While they may not sell directly, marketers are crucial to assisting salespeople in their person-to-person sales. They can help with researching markets, creating personas, developing messaging and, ultimately, creating the content that captures customers’ interest. All of this is essential to best positioning the salesperson to seal the deal.

Open up any dictionary, and it may advise you that ‘marketing sells’ but, in practice, it is a cog in the wider scheme of selling – putting the foundations in place for the sales team to be able to create and win opportunities. When marketing is working at its best, it eases the process for salespeople to develop and nurture new customers.

Sales and marketing build credibility

Every business wants to be known for the value they create for customers, recognised for being competent in their line of business, and held up as an expert in the product or solution they specialise in. For this to happen, the business needs to operate sales and marketing entities that work together and complement each other.

Salespeople shouldn’t be wasting hours on creating content to prove their expertise which could be better spent selling and nurturing new prospects. Instead, businesses should leave marketing to focus on what they’re good at, which is creating the quality content that every salesperson needs to win over their customers.

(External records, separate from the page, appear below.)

theorem meets_LaneStaysWet :
    wetV.me.wetV (wetV.vr (4 : BitVec 6).toNat) = some wetLane ∧ wetLane.kind = .int32 ∧ wetLane.mask &&& wetV.active 0 ≠ 0
    ∧ wetV.me.poisonLanes (wetV.vr (4 : BitVec 6).toNat) (wetV.active 0) true = 0 ∧ wetV.vdry (wetV.vr (2 : BitVec 6).toNat) (wetV.active 0) = .ok ()
    ∧ wetV.me.wetV (wetV.vr (7 : BitVec 6).toNat) = none ∧ wetV.me.wet.recCount < 32 ∧ wetLane.a = 1
    ∧ (∀ l, l < 64 → bitOf wetLane.mask l = true → wetV.getV (wetV.vr (4 : BitVec 6).toNat) l = 0)
    ∧ wetV.uniform (wetV.vr (2 : BitVec 6).toNat) (wetV.active 0) = some 64
    ∧ wetV.vdry (wetV.vr (7 : BitVec 6).toNat) (wetV.active 0) = .ok () ∧ wetLane.mask &&& ~~~(wetLane.mask &&& wetV.active 0) = 0
    ∧ wetV.me.ctl.xim.getD 0 = 0 := by
  and_intros <;> first | decide +kernel | exact gives_ok (by decide +kernel)

/-- One segment over the patch; lanes 0 and 1 live, with 5 and 9 in v1. -/
def seg : State :=
  { two with me := { two.me with ctl := { two.me.ctl with part := 10 }, r := { two.me.r with v := [(64, 5), (65, 9), (128, 1)] } } }

theorem meets_CrossLane :
    seg.me.at_.width < 3 ∧ seg.me.ctl.sw = seg.me.at_.pw ∧ seg.me.ctl.sh = seg.me.at_.ph ∧ seg.vdry (seg.vr (1 : BitVec 6).toNat) seg.live = .ok ()
    ∧ seg.vdry (seg.vr (2 : BitVec 6).toNat) (seg.active 0) = .ok () ∧ 0 ≤ (3 : BitVec 4).toInt ∧ (3 : BitVec 4).toNat < 11 ∧ seg.me.ctl.rmField ≠ 5
    ∧ (lanesOf (seg.active 8) = [] ∧ (lanesOf (seg.active 0)).head? = some 0
      ∧ ((lanesOf (seg.active 0)).tail.any fun j => seg.getV (seg.vr (1 : BitVec 6).toNat) j ≠ seg.getV (seg.vr (1 : BitVec 6).toNat) 0) = true)
    ∧ (bitOf (seg.active 0) 0 = true ∧ bitOf (seg.active 0) 1 = true ∧ seg.getV (seg.vr (1 : BitVec 6).toNat) 0 ≠ seg.getV (seg.vr (1 : BitVec 6).toNat) 1)
    ∧ (∀ l, l < 64 → ∀ l', l' < 64 → bitOf (seg.active 1) l = true → bitOf (seg.active 1) l' = true →
        seg.getV (seg.vr (1 : BitVec 6).toNat) l = seg.getV (seg.vr (1 : BitVec 6).toNat) l') := by
  and_intros <;> first | decide +kernel | exact gives_ok (by decide +kernel)

/-! ### Lane words on the plane -/

/-- The line that v2 points to in lane 0's cell is landing; or its owner is another scribe. -/
def landing : State := { base with lines := [(0, { st := .engine, present := false, holder := 0 })] }
def foreign : State := { base with lines := [(0, { st := .own, owner := 5 })] }

theorem meets_LaneLoads :
    base.vdry (base.vr (2 : BitVec 6).toNat) (base.active 0) = .ok () ∧ widthOf (7 : BitVec 4).toNat = 32 ∧ widthOf (8 : BitVec 4).toNat = 64
    ∧ (4 : BitVec 6).toNat % 2 = 0 ∧ (5 : BitVec 6).toNat % 2 = 1 ∧ base.active 0 ≠ 0
    ∧ (∀ l, l < 64 → bitOf (base.active 0) l = true → base.laneCheck false false 0 0 32 (base.depthOf 2 l) l = .go (.cell 64 false) ∧ base.planePoison 64 32 = false)
    ∧ (∀ l, l < 64 → bitOf (base.active 0) l = true → base.laneCheck false false 1 0 32 (base.depthOf 2 l) l = .go (.none 1 2))
    ∧ (∀ l, l < 64 → bitOf (landing.active 0) l = true → landing.laneCheck false false 0 0 32 (landing.depthOf 2 l) l = .go (.cell 64 true))
    ∧ landing.needTags 1 = .ok () ∧ find landing.me.wet.v 7 = none ∧ landing.me.wet.recCount < 32 ∧ find landing.me.wet.tags landing.me.wet.next = none
    ∧ (match foreign.laneCheck false false 0 0 32 (foreign.depthOf 2 0) 0 with | .fails k _ => k = 2 | _ => false) = true := by
  and_intros <;> first | decide +kernel | exact gives_ok (by decide +kernel)

/-- The island is in retention, so an access to its lines waits. -/
def busy : State := { base with islands := [(islandOfLine 0, { retention := true })] }

theorem meets_LaneStores :
    base.vdryAll (base.active 0) (base.vr (2 : BitVec 6).toNat :: pair (base.vr (1 : BitVec 6).toNat) 32) = .ok () ∧ base.me.at_.ox + base.me.at_.pw ≤ 256
    ∧ (∀ l, l < 64 → bitOf (base.active 0) l = true → base.laneCheck true false 0 0 32 (base.depthOf 2 l) l = .go (.cell 64 false))
    ∧ (∀ l, l < 64 → bitOf (base.active 0) l = true → base.laneCheck true false 0 1 32 (base.depthOf 2 l) l = .go (.none 1 2))
    ∧ bitOf (busy.active 0) 0 = true ∧ (match busy.laneCheck true false 0 0 32 (busy.depthOf 2 0) 0 with | .waits _ k => k = 0 | _ => false) = true
    ∧ (match busy.laneCheck false false 0 0 32 (busy.depthOf 2 0) 0 with | .waits _ k => k = 0 | _ => false) = true
    ∧ bitOf (foreign.active 0) 0 = true ∧ (match foreign.laneCheck true false 0 0 32 (foreign.depthOf 2 0) 0 with | .fails k _ => k = 2 | _ => false) = true := by
  and_intros <;> first | decide +kernel | exact gives_ok (by decide +kernel)

theorem meets_LaneAtomics :
    base.vdryAll (base.active 0) (base.vr (2 : BitVec 6).toNat :: pair (base.vr (1 : BitVec 6).toNat) 32) = .ok () ∧ base.me.at_.ox + base.me.at_.pw ≤ 256
    ∧ (∀ l, l < 64 → bitOf (base.active 0) l = true →
        base.laneCheck true true 0 0 32 (base.depthOf 2 l) l = .go (.cell 64 false) ∧ base.planePoison 64 32 = false)
    ∧ (4 : BitVec 6).toNat % (2 * pairSize 8) = 0 ∧ (4 : BitVec 6).toNat % 2 = 0
    ∧ base.vdryAll (base.active 0) (base.vr (2 : BitVec 6).toNat :: (pair (base.vr (4 : BitVec 6).toNat) 64 ++ pair (base.vr (4 : BitVec 6).toNat + 2) 64)) = .ok () := by
  and_intros <;> first | decide +kernel | exact gives_ok (by decide +kernel)

/-! ### Rectangles, ownership, scrolls, fills and the nib -/

theorem meets_Rectangles :
    base.me.rectHeld (1 : BitVec 3).toNat = false ∧ base.me.rectHeld (2 : BitVec 3).toNat = false ∧ base.sval (8 : BitVec 5).toNat = .ok 5 ∧ base.sval (9 : BitVec 5).toNat = .ok 7
    ∧ (bits (5 : Word).toNat 0 8 + bits (5 : Word).toNat 16 8 < 256 ∧ (5 : Word).toNat < 2 ^ 49)
    ∧ ¬ bits (0xFF00FF : Word).toNat 0 8 + bits (0xFF00FF : Word).toNat 16 8 < 256
    ∧ 0 ≤ (bits (base.getE 1).toNat 0 8 : Int) + (5 : Word).toInt ∧ (bits (base.getE 1).toNat 0 8 : Int) + (5 : Word).toInt < 256
    ∧ (bits (base.getE 1).toNat 0 8 : Int) + (-1 : Word).toInt < 0 := by
  and_intros <;> first | decide +kernel | exact gives_ok (by decide +kernel)

/-- e1 names line 0 of PE 0, which the scribe owns; e2 line 9, which is FREE; e3 line 7, shared in the team; e4 line 6, of another scribe. -/
def owns : State :=
  { base with
    lines := set (set base.lines 7 { st := .shared, owner := 0 }) 6 { st := .own, owner := 5 }
    me := { base.me with r := { base.me.r with e := [(2, 9 * 2 ^ 32), (3, 7 * 2 ^ 32), (4, 6 * 2 ^ 32)] } } }

theorem meets_Ownership :
    owns.me.rectHeld 1 = false ∧ owns.ownLines (owns.getE (1 : BitVec 3).toNat) = .ok [0] ∧ owns.ownLines (owns.getE (2 : BitVec 3).toNat) = .ok [9]
    ∧ owns.ownLines (owns.getE (3 : BitVec 3).toNat) = .ok [7] ∧ owns.ownLines (owns.getE (4 : BitVec 3).toNat) = .ok [6] ∧ owns.release 2 = .ok () ∧ owns.acquire 1 = .ok ()
    ∧ (∀ l ∈ [0, 9, 7, 6], owns.retained l = false)
    ∧ (owns.loopHolders 0 = [] ∧ (owns.line 0).st = .own ∧ (owns.line 0).owner = owns.me.at_.id)
    ∧ (owns.loopHolders 9 = [] ∧ (owns.line 9).st = .free ∧ owns.allocatedToMe 9 = true)
    ∧ (owns.loopHolders 7 = [] ∧ (owns.line 7).st = .shared ∧ (owns.line 7).owner = owns.me.at_.team)
    ∧ (owns.loopHolders 6 = [] ∧ (owns.line 6).st = .own ∧ (owns.line 6).owner ≠ owns.me.at_.id)
    ∧ owns.mate ((5 : Word).setWidth 14) = false ∧ bits (0 : Word).toNat 14 1 = 0 ∧ bits (5 : Word).toNat 14 1 = 0 ∧ bits (5 : Word).toNat 0 14 < 0x100
    ∧ bits (0x100 : Word).toNat 0 14 = 0x100 ∧ bits (0x23F : Word).toNat 0 14 = 0x23F
    ∧ (∀ l ∈ [0, 9, 7, 6], ¬ ((owns.line l).st = .engine ∧ (owns.line l).holder = owns.me.at_.id))
    ∧ (owns.mate ((0 : Word).setWidth 14) = true ∧ (0 : Word).toNat < 2 ^ 14 ∧ bits (0x4000 : Word).toNat 14 1 = 1 ∧ (0x100 : Word).toNat = 0x100
      ∧ 0x200 ≤ (0x23F : Word).toNat ∧ (0x23F : Word).toNat ≤ 0x23F)
    ∧ owns.sval (16 : BitVec 5).toNat = .ok 131072 ∧ owns.hole ((131072 : Word).toNat % 2 ^ 33 / 131072) = true
    ∧ owns.hole ((64 : Word).toNat % 2 ^ 33 / 131072) = false ∧ owns.allocatedToMe ((64 : Word).toNat % 2 ^ 33 / 512) = true := by
  and_intros <;> first | decide +kernel | exact gives_ok (by decide +kernel)

/-- A halted scroll of e1 in mode 0, of which nothing has been done. -/
def halted : State := ctl fun c => { c with scs := word (2 ^ 63 + 2 ^ 39 + 1) }
/-- The scroll of g1 starts on line 0 alone, and halts or not, for a mode and displacement. -/
def scrolls (s : State) (mode : Nat) (dx : Int) (halts : Bool) : Prop :=
  let r := s.getE 1
  s.engineCheck r (if mode = 3 then s.touched s.me.at_.asid r 3 dx 0 else rectPes r) (s.scrollWrites s.me.at_.asid r mode dx 0) 3 = .ok [0]
    ∧ (mode = 3 → decide (s.haltOf s.me.at_.asid r dx 0 510 (rX r) (rY r) 0 0 ≠ 0) = halts)
/-- Core 0 is in the partition of context 1. -/
def placed (s : State) : State :=
  { s with ctxs := [(1, { asid := 1, root := 0, capRoot := emptyCap, hostRoot := none, peerRoot := none, cores := 1, save := emptyCap, faultQ := emptyCap, wdog := 0, flags := 0 })] }

theorem meets_ScrollStarts :
    base.jobRoom = .ok () ∧ base.me.rectHeld (1 : BitVec 3).toNat = false ∧ base.sval (8 : BitVec 5).toNat = .ok 5 ∧ base.sval (9 : BitVec 5).toNat = .ok 7
    ∧ scrolls base 0 5 false ∧ scrolls (placed base) 3 1 false ∧ scrolls (placed base) 3 (-1) true ∧ scrolls base 0 0 false
    ∧ base.engineCheck (base.getE (1 : BitVec 3).toNat) (rectPes (base.getE (1 : BitVec 3).toNat)) (fun _ => true) 4 = .ok [0]
    ∧ (5 : Word).toInt.natAbs ≤ 255 ∧ (7 : Word).toInt.natAbs ≤ 255 ∧ base.sval (16 : BitVec 5).toNat = .ok 131072 ∧ 255 < (131072 : Word).toInt.natAbs
    ∧ bits base.me.ctl.scs.toNat 63 1 = 0
    ∧ halted.jobRoom = .ok () ∧ scrolls halted 0 1 false
    ∧ bits halted.me.ctl.scs.toNat 63 1 = 1 ∧ bits halted.me.ctl.scs.toNat 39 3 = (1 : BitVec 3).toNat ∧ bits halted.me.ctl.scs.toNat 36 3 = (0 : BitVec 3).toNat
    ∧ s9 halted.me.ctl.scs.toNat 0 = 1 ∧ s9 halted.me.ctl.scs.toNat 18 = 0 := by
  unfold scrolls; and_intros <;> first | decide +kernel | exact gives_ok (by decide +kernel)

/-- A scroll one position to the right of line 0 in PEs 0 and 1, in a mode, and a fill of the same lines. -/
def job (mode : Nat) (fill : Bool) : PlaneJob :=
  { job0 with mode := mode, fill := fill, rect := 2 ^ 16, lines := [0, 256], fillv := 3, pattern := 9 }
def moving (mode : Nat) (fill : Bool) : State :=
  { two with
    plane := [(0, 7)]
    lines := [(0, { st := .engine, holder := 0 }), (256, { st := .engine, holder := 0 })]
    me := { two.me with run := { two.me.run with jobs := [job mode fill] } } }

theorem meets_ScrollSteps :
    (∀ mode, mode < 3 → (moving mode false).headJob 0 = some ((moving mode false).me, job mode false) ∧ (job mode false).mode < 3 ∧ (job mode false).fill = false)
    ∧ (moving 0 false).me.at_.id = BitVec.ofNat 14 0 ∧ rectOk (job 0 false).rect = true ∧ stepDir (job 0 false).dx (job 0 false).dy (job 0 false).dxd (job 0 false).dyd = some (1, 0)
    ∧ (moving 0 false).me.run.life ≠ .free
    ∧ (moving 0 false).holeFor place0.launch 0 = false ∧ (moving 0 false).holeFor place0.launch 1 = false ∧ (job 0 false).dxd + 1 = (job 0 false).dx ∧ (job 0 false).dyd + 0 = (job 0 false).dy
    ∧ (let s := placed (moving 3 false)
       s.headJob 0 = some (s.me, job 3 false) ∧ (job 3 false).mode = 3 ∧ s.leaves s.me.at_.asid (job 3 false).rect 1 0 = 0 ∧ rX (job 3 false).rect = 0 ∧ rY (job 3 false).rect = 0)
    ∧ (moving 0 true).headJob 0 = some ((moving 0 true).me, job 0 true) ∧ (job 0 true).fill = true := by decide +kernel

/-- g2 holds 512. -/
def tiles : State := base.setS 2 512

theorem meets_TileWords :
    tiles.tileFree (1 : BitVec 2).toNat = .ok () ∧ tiles.tileFree (2 : BitVec 2).toNat = .ok () ∧ bitOf tiles.live 0 = true ∧ tiles.sval (2 : BitVec 5).toNat = .ok 512
    ∧ tiles.tileCheck false (512 : Word).toNat 2048 = .ok () ∧ tiles.tileCheck true (512 : Word).toNat 2048 = .ok () ∧ tiles.me.at_.ox + tiles.me.at_.pw ≤ 256
    ∧ (64 : Word).toNat % 512 ≠ 0 ∧ tiles.tileCheck true (512 : Word).toNat (512 * (64 * (cvtFmt (1 : BitVec 2).toNat).width / 512)) = .ok ()
    ∧ (∀ k, k < 2 * (cvtFmt (1 : BitVec 2).toNat).width → (4 : BitVec 6).toNat + k < tiles.me.at_.vregs ∧ (4 : BitVec 6).toNat + k < 60) := by
  and_intros <;> first | decide +kernel | exact gives_ok (by decide +kernel)

/-- An MLOOP of format i8 with both operands at depth 0 of the cell, and one whose format is reserved. -/
def loopIn (fb : Nat) : MloopIn := { va := 63, av := 0, bv := 0, fb := fb, bsrc := 0, keep := false, steps := 1, ia := 0, ib := 0 }

/-- s4 holds the format word of i8. -/
def matrix (fb : Word) : State := base.setS 12 fb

Nurture sales relationships

When marketing sends out an email it is typically a one-to-many communication that has a low potential for delivering the desired result. When a salesperson takes the time to collate content that’s been created by marketing, highlight the most critical information and tailor it to their customer’s unique requirement, that same piece of content becomes far more valuable.

It now becomes nurture content. In the first case, the email recipient doesn’t know the sender and is merely one of many people receiving the same exact correspondence. In the second, the recipient is more likely to know who the sender is and receives a personalised, relevant communication. This vastly increases the likelihood of generating a lead and the chances of sealing a deal.

Keeping the two forces of sales and marketing separate will help businesses to master the art of nurturing customers through high-quality content and sales delivery. The idea that sales and marketing are increasingly merging is false, and one that the savviest businesses should veer well clear of. Let marketing do what they excel at and enable salespeople to stick to selling through the benefits of marketing’s insights.